--- Data for this exercise ---

theorem ends_relockDone (pipe : Fin 4) (hp : pipe.val = n) (hr : running s = true) (hlen : s.disp.pipes.length = 4) (hl : s.flag (fPipeRelock n) = true)
    (hs : (pipeAt s n).stopping = false) (hq : s.flag fQuiesce = false) (he : s.core.entryQuiesce = false) (ha : s.flag (fApplyPending n) = false) :
    Ends (.relockDone pipe) s fun u => u.flag (fPipeRelock n) = false ∧ u.flag (fPipeActive n) = true ∧ bitN (u.reg (pipeR n 0x12C)).toNat 4 = true
      ∧ (s.flag (fFlipPending n) = true → bitN (u.reg (pipeR n 0x12C)).toNat 0 = true ∧ u.fld (fShownSeq n) = (pipeAt s n).seq % 65536) ∧ u.mem = s.mem := by
  have hn : n < 4 := hp ▸ pipe.isLt
  subst hp
  have hexec := exec_relockDone hr pipe hl
  obtain ⟨hk, hd, h1, h2⟩ := relockEnded_spec hn s
  obtain ⟨x, hx⟩ : ∃ x, relockEnded pipe.val s = x := ⟨_, rfl⟩
  rw [hx] at hexec hk hd h1 h2
  obtain ⟨c1, c2, c3⟩ := clear_ended hn
  have hquiet : quiescing x = false := by
    rw [quiescing, hk.clear_flag c1, hk.disp_core, hq, he]
    rfl
  rw [vblank_frame (by rw [pipeAt_of_disp hd]; exact hs) hquiet ((hk.clear_flag c2).trans ha)] at hexec
  have hlx : pipe.val < x.disp.pipes.length := by rw [hd, hlen]; exact hn
  have hb := begun_beginFrame hn hlx
  obtain ⟨k1, k2⟩ := clear_begin_relock hn (fld_pipePort_lt x pipe.val)
  refine ends_of_done hexec ⟨(flag_refresh_pipe _ _ _ _ _).trans ((hb.keeps.clear_flag k1).trans h1), (flag_refresh_pipe _ _ _ _ _).trans hb.active,
    event_refresh ((hb.keeps.clear_flag k2).trans h2), fun hf => ?_, hb.keeps.disp_mem.trans hk.disp_mem⟩
  obtain ⟨ht, -⟩ := took_beginFrame hn hlx ((hk.clear_flag c3).trans hf)
  refine ⟨event_refresh ht.event, (fld_refresh_pipe _ _ _ _ _).trans (ht.shown.trans ?_)⟩
  rw [pipeAt_of_disp hd]

theorem idle_relockDone (pipe : Fin 4) (hl : s.flag (fPipeRelock pipe.val) = false) : Idle (.relockDone pipe) s :=
  idle_of_done (by
    change execRelockDone pipe s = _
    rw [execRelockDone, onlyIf, hl, Bool.and_false, if_neg (by decide)])

/-! ### The obligation -/

theorem ends_imp {c : Instr} {p r : State → Prop} (h : Ends c s p) (hi : ∀ u, p u → r u) : Ends c s r :=
  let ⟨t, he, ht⟩ := h
  ⟨t, he, hi t ht⟩

/-- What the statement says of a latched set. -/
theorem planes_of_shown (h : planesShown (pipeAt u n).planes = (latchedSet s n).map fun a => (a.words, a.ok, [])) :
    (pipeAt u n).planes.map (fun a => (a.words, a.ok, a.pieces)) = (List.range 3).map fun k => (planeWords s n k, plEn (planeWords s n k)
      && planeOk s (pipeAt s n).timing ((((List.range 3).map (planeWords s n)).filter plEn).map plUnits).sum (planeWords s n k), []) := by
  rw [← setUnits_eq, ← latchedSet_shown]
  exact h

/-- Settles O45, by what each of the commands leaves: the frame that ends, then the latch, new timing, a relock or a stop. -/
theorem framesCommitsAndTiming : Obligations.Frames_commits_and_timing := by
  intro s pipe te
  refine ⟨fun h ha => ⟨fun hf => ?_, fun hf => ends_vblankStart_repeat pipe rfl h ha hf, ends_vblankStart_counts pipe rfl h ha⟩,
    fun h hshown ha hf ht => ⟨fun hv hd => ends_vblankStart_timing pipe rfl h ha hv hd ht, fun hv hroom => ends_vblankStart_relock pipe rfl h ha hshown hf hroom hv⟩,
    fun hr _ hact hlen hstop => ?_, fun hf hlen ha => ends_vblankStart_frozen pipe rfl hf hlen ha,
    fun hr hlen hs seq => ends_flipCommit pipe rfl hr hlen hs seq,
    fun hr => ⟨ends_apply_fits pipe rfl hr, fun hf hroom => ends_apply_bad pipe rfl hr hf hroom⟩,
    fun hr he hlen => ⟨fun hport ht hf hroom => ends_pipeEnable pipe rfl hr hlen he hport ht hf hroom, fun h hroom => ends_pipeEnable_refused pipe rfl hr he h hroom,
      idle_pipeDisable pipe hr he⟩,
    fun hr he hlen => ⟨idle_pipeEnable pipe hr he, ends_pipeDisable pipe rfl hr hlen he⟩,
    fun hr hb hlen => ⟨fun ha hroom => ends_pclkLockLost pipe rfl hr hb hlen ha hroom, idle_pclkLockLost pipe⟩,
    fun hr hlen => ⟨fun hl hs hq he ha => ends_relockDone pipe rfl hr hlen hl hs hq he ha, idle_relockDone pipe⟩⟩
  · refine ends_imp (ends_vblankStart_commit pipe rfl h ha hf) fun u hu => ?_
    obtain ⟨h1, h2, h3, h4, h5, h6, h7, h8, h9⟩ := hu
    exact ⟨h1, h2, h3, h4, h5, h6, h7, h8, planes_of_shown h9⟩
  · exact ends_imp (ends_vblankStart_stop pipe rfl hr hact hlen hstop) fun u hu _ => ⟨hu.enable, hu.active, hu.quiet, hu.planes, hu.out, hu.stopping⟩

end Sys2Proof.Machine
end

section
/-! PROOFS. O59: no command stops the block, and every condition shows (R70). -/

namespace Sys2Proof.Machine

open Sys2Proof Sys2Proof.Safety

/-- The five condition sources of INT_STATUS, each at its bit (Table 3-9). -/
theorem bitN_conditionMask : ∀ fault log touch display queue : Bool,
    let m := (BitVec.ofNat 32 (bitVal fault iFault + bitVal log iLog + bitVal touch iTouch + bitVal display iDisplay + bitVal queue iQueueError)).toNat
    bitN m iFault = fault ∧ bitN m iLog = log ∧ bitN m iTouch = touch ∧ bitN m iDisplay = display ∧ bitN m iQueueError = queue := by
  decide

/-- A bit of a condition shows after a refresh. -/
theorem bitN_refresh_of_conditions {s : State} {b : Nat} (h : bitN (conditions s).toNat b = true) : bitN ((refresh s).reg 0x18).toNat b = true := by
  rw [reg_refresh, if_pos rfl, bitN, BitVec.toNat_or, Nat.testBit_or, show (conditions s).toNat.testBit b = true from h, Bool.or_true]

/-- An enabled PIPE_INT_STATUS bit of one of the four pipes is the DISPLAY condition. -/
theorem displayCondition_of_pipe {s : State} {n : Nat} (hn : n < 4)
    (h : (s.reg (C (0x50000 + 0x4000 * n + 0x12C)) &&& s.reg (C (0x50000 + 0x4000 * n + 0x130))) ≠ 0#32) : displayCondition s = true := by
  rw [displayCondition, List.any_eq_true]
  have hm : ∀ n < 4, n ∈ numsFrom 0 4 := by decide
  exact ⟨n, hm n hn, decide_eq_true h⟩

/-- A refresh shows every condition (R70). -/
theorem conditionsShown_refresh (s : State) : ConditionsShown (refresh s) := by
  obtain ⟨hfault, hlog, htouch, hdisplay, hqueue⟩ := bitN_conditionMask (s.fld fHead ≠ s.fld fTail)
    (s.fld fThresh ≠ 0 && s.fld fThresh ≤ undelivered s) (s.fld ⟨0xA8, 31, 24⟩ ≠ 0) (displayCondition s) (s.reg (C 0x20408) ≠ 0#32)
  have hreg : ∀ r, r ≠ 0x18 → (refresh s).reg r = s.reg r := fun r hr => reg_refresh_of_ne s hr
  refine ⟨fun h => bitN_refresh_of_conditions (hfault.trans ?_), fun h => bitN_refresh_of_conditions (hlog.trans ?_),
    fun n hn h => bitN_refresh_of_conditions (hdisplay.trans ?_), fun h => bitN_refresh_of_conditions (htouch.trans ?_),
    fun h => bitN_refresh_of_conditions (hqueue.trans ?_)⟩
  · rw [fld_refresh s fHead (by decide), fld_refresh s fTail (by decide)] at h
    exact decide_eq_true h
  · rw [fld_refresh s fThresh (by decide), fld_refresh s fWriteSeq (by decide), fld_refresh s fReadSeq (by decide)] at h
    exact Bool.and_eq_true_iff.mpr ⟨decide_eq_true h.1, decide_eq_true h.2⟩
  · rw [hreg _ (by simp only [C_eq]; omega), hreg _ (by simp only [C_eq]; omega)] at h
    exact displayCondition_of_pipe hn h
  · rw [fld_refresh s ⟨0xA8, 31, 24⟩ (by decide)] at h
    exact decide_eq_true h
  · rw [hreg _ (by decide)] at h
    exact decide_eq_true h

/-- VBLANK_START ends in a refreshed state, frozen or not. -/
theorem execVblankStart_done (pipe : Fin 4) (te : Bool) (s : State) : ∃ u, execVblankStart pipe te s = done u := by
  unfold execVblankStart
  extract_lets n q t
  split
  · exact ⟨_, rfl⟩
  · split <;> exact ⟨_, rfl⟩

/-- Every command's meaning ends in a next state, refreshed: no arm stops the block. -/
theorem exec_eq_done (c : Instr) (s : State) : ∃ u, exec c s = done u := by
  cases c with
  | vblankStart pipe te => exact execVblankStart_done pipe te s
  | _ => exact ⟨_, rfl⟩

/-- So does every step, of a command or of time alone. -/
theorem step_eq_done (s : State) : ∃ u, step s = done u := by
  cases h : s.pending with
  | nil => exact ⟨tick s, by rw [step, h]⟩
  | cons c rest =>
    obtain ⟨u, hu⟩ := exec_eq_done c { s with pending := rest }
    exact ⟨u, by rw [step, h]; exact hu⟩

/-- Settles O59: every command and every step ends in a refresh, which shows every condition. -/
theorem noCommandStopsAndConditionsShow : Obligations.No_command_stops_and_conditions_show := by
  refine ⟨fun c s => ?_, fun s => ?_⟩
  · obtain ⟨u, hu⟩ := exec_eq_done c s
    exact ⟨refresh u, hu, conditionsShown_refresh u⟩
  · obtain ⟨u, hu⟩ := step_eq_done s
    exact ⟨refresh u, hu, conditionsShown_refresh u⟩

end Sys2Proof.Machine
end

section
/-! SUPPORT. Registers that return to their reset values, fields under an update of another part of the state, and lists of fields. -/

namespace Sys2Proof.Machine

open Sys2Proof Sys2Proof.Safety

theorem State.flag_of_fld_eq {x y : State} {f : Fld} (h : x.fld f = y.fld f) : x.flag f = y.flag f := by rw [State.flag, State.flag, h]

/-- The host's own state is no register. -/
theorem State.regs_setHost (s : State) (h : HostSt) : ({ s with host := h } : State).regs = s.regs := rfl

/-- Nor is the MMU's. -/
theorem State.regs_setMmu (s : State) (m : MmuSt) : ({ s with mmu := m } : State).regs = s.regs := rfl

/-- A range of registers at their reset values, the others as they were. -/
theorem reg_resetRange (r n q : Nat) (s : State) : (resetRange r n s).reg q = if r ≤ q ∧ q < r + n then regReset q else s.reg q := by
  rw [State.reg, resetRange, State.reg, Sparse.get, Sparse.get, Sparse.find_drop]
  by_cases h : r ≤ q ∧ q < r + n
  · rw [if_pos (by simpa using h), if_pos h]
    rfl
  · rw [if_neg (by simpa using h), if_neg h]

/-- A run of lists of one length, read at one place of one of them. -/
theorem getElem?_flatMap_of_length {α β : Type} (f : α → List β) {m : Nat} (hm : ∀ x, (f x).length = m) (l : List α) (k : Nat) {i : Nat} (hi : i < m) :
    (l.flatMap f)[m * k + i]? = (l[k]?).bind fun x => (f x)[i]? := by
  induction l generalizing k with
  | nil => rfl
  | cons x l ih =>
    rw [List.flatMap_cons]
    cases k with
    | zero => rw [List.getElem?_append_left (by rw [hm]; omega), Nat.mul_zero, Nat.zero_add]; rfl
    | succ k =>
      rw [List.getElem?_append_right (by rw [hm, Nat.mul_succ]; omega), hm, show m * (k + 1) + i - m = m * k + i by rw [Nat.mul_succ]; omega, ih]
      rfl

end Sys2Proof.Machine
end

section
/-! PROOFS. O9: the watchdog (R84, Table 3-22). -/

namespace Sys2Proof.Machine

open Sys2Proof Sys2Proof.Safety Sys2Proof.Claims

/-! ### REMAIN -/

theorem wdPeriod_lt (s : State) : s.fld fWdPeriod < 256 := bitsOf_lt _ _ _

/-- REMAIN holds PERIOD x 16 after a reload. -/
theorem remain_watchdogReload (s : State) : (watchdogReload s).fld fWdRemain = s.fld fWdPeriod * 16 := by
  rw [watchdogReload, State.fld_setFld _ _ _ (by decide)]
  have := wdPeriod_lt s
  exact Nat.mod_eq_of_lt (by change _ < 4096; omega)

/-- A reload changes no other field. -/
theorem fld_watchdogReload {s : State} {f : Fld} (h : f.hi < 32) (ha : f.Apart fWdRemain) : (watchdogReload s).fld f = s.fld f :=
  State.fld_setFld_of_apart h ha

theorem reg_watchdogReload {s : State} {r : Nat} (h : r ∉ [0xB0]) : (watchdogReload s).reg r = s.reg r :=
  State.reg_setFld_of_ne fun e => h (List.mem_singleton.mpr e.symm)

/-! ### KICK -/

theorem exec_watchdogKick {s : State} (hi : interior s = true) : exec .watchdogKick s = done (watchdogReload s) := by
  change execWatchdogKick s = _
  rw [execWatchdogKick, onlyIf, if_pos hi]

theorem ends_watchdogKick {s : State} (hi : interior s = true) : Ends .watchdogKick s fun u =>
    u.fld fWdRemain = s.fld fWdPeriod * 16 ∧ u.fld ⟨0xB0, 19, 0⟩ = s.fld ⟨0xB0, 19, 0⟩ ∧ OnlyRegs s u [0xB0] := by
  refine ends_of_done (exec_watchdogKick hi) ⟨?_, ?_, onlyRegs_refresh (fun _ => reg_watchdogReload) rfl⟩
  · rw [fld_refresh _ _ (by decide), remain_watchdogReload]
  · rw [fld_refresh _ ⟨0xB0, 19, 0⟩ (by decide), fld_watchdogReload (by decide) (.inr (.inl (by decide)))]

/-- What KICK 0x00 sets before REMAIN reloads. -/
theorem exec_watchdogConfig {s : State} (hi : interior s = true) (p : BitVec 8) (a : BitVec 2) (l : Bool) :
    exec (.watchdogConfig p a l) s = done (watchdogReload (if s.flag fWdLock then s else
      s.setFlds [(fWdPeriod, p.toNat), (fWdAction, a.toNat), (fWdLock, if l then 1 else 0)])) := by
  change execWatchdogConfig p a l s = _
  rw [execWatchdogConfig, onlyIf, if_pos hi, watchdogSet]

theorem ends_watchdogConfig_locked {s : State} (hi : interior s = true) (p : BitVec 8) (a : BitVec 2) (l : Bool) (hl : s.flag fWdLock = true) :
    Ends (.watchdogConfig p a l) s fun u => u.fld ⟨0xB0, 19, 0⟩ = s.fld ⟨0xB0, 19, 0⟩ ∧ u.fld fWdRemain = s.fld fWdPeriod * 16
      ∧ OnlyRegs s u [0xB0] := by
  have hk := exec_watchdogConfig hi p a l
  rw [if_pos hl, ← exec_watchdogKick hi] at hk
  obtain ⟨u, hu, hr, hf, ho⟩ := ends_watchdogKick hi
  exact ⟨u, hk.trans hu, hf, hr, ho⟩

/-- PERIOD, ACTION and LOCK as KICK 0x00 sets them. -/
theorem flds_watchdogSet (s : State) (p : BitVec 8) (a : BitVec 2) (l : Bool) :
    let x := s.setFlds [(fWdPeriod, p.toNat), (fWdAction, a.toNat), (fWdLock, if l then 1 else 0)]
    x.fld fWdPeriod = p.toNat ∧ x.fld fWdAction = a.toNat ∧ x.flag fWdLock = l := by
  intro x
  have hp : p.toNat % 2 ^ 8 = p.toNat := Nat.mod_eq_of_lt p.isLt
  have ha : a.toNat % 2 ^ 2 = a.toNat := Nat.mod_eq_of_lt a.isLt
  have d1 : Fld.Apart fWdPeriod fWdAction := .inr (.inr (by decide))
  have d2 : Fld.Apart fWdPeriod fWdLock := .inr (.inr (by decide))
  have d3 : Fld.Apart fWdAction fWdLock := .inr (.inr (by decide))
  refine ⟨?_, ?_, State.flag_setFlag _ _ _ l (by decide)⟩
  · change (((s.setFld fWdPeriod _).setFld fWdAction _).setFld fWdLock _).fld fWdPeriod = _
    rw [State.fld_setFld_of_apart (by decide) d2, State.fld_setFld_of_apart (by decide) d1, State.fld_setFld _ _ _ (by decide)]
    exact hp
  · change (((s.setFld fWdPeriod _).setFld fWdAction _).setFld fWdLock _).fld fWdAction = _
    rw [State.fld_setFld_of_apart (by decide) d3, State.fld_setFld _ _ _ (by decide)]
    exact ha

---

_What you will do_
The string "execRelockDone" may occur on several lines of the listing; state how many such lines there are, giving the number only.

_Exercise output_
2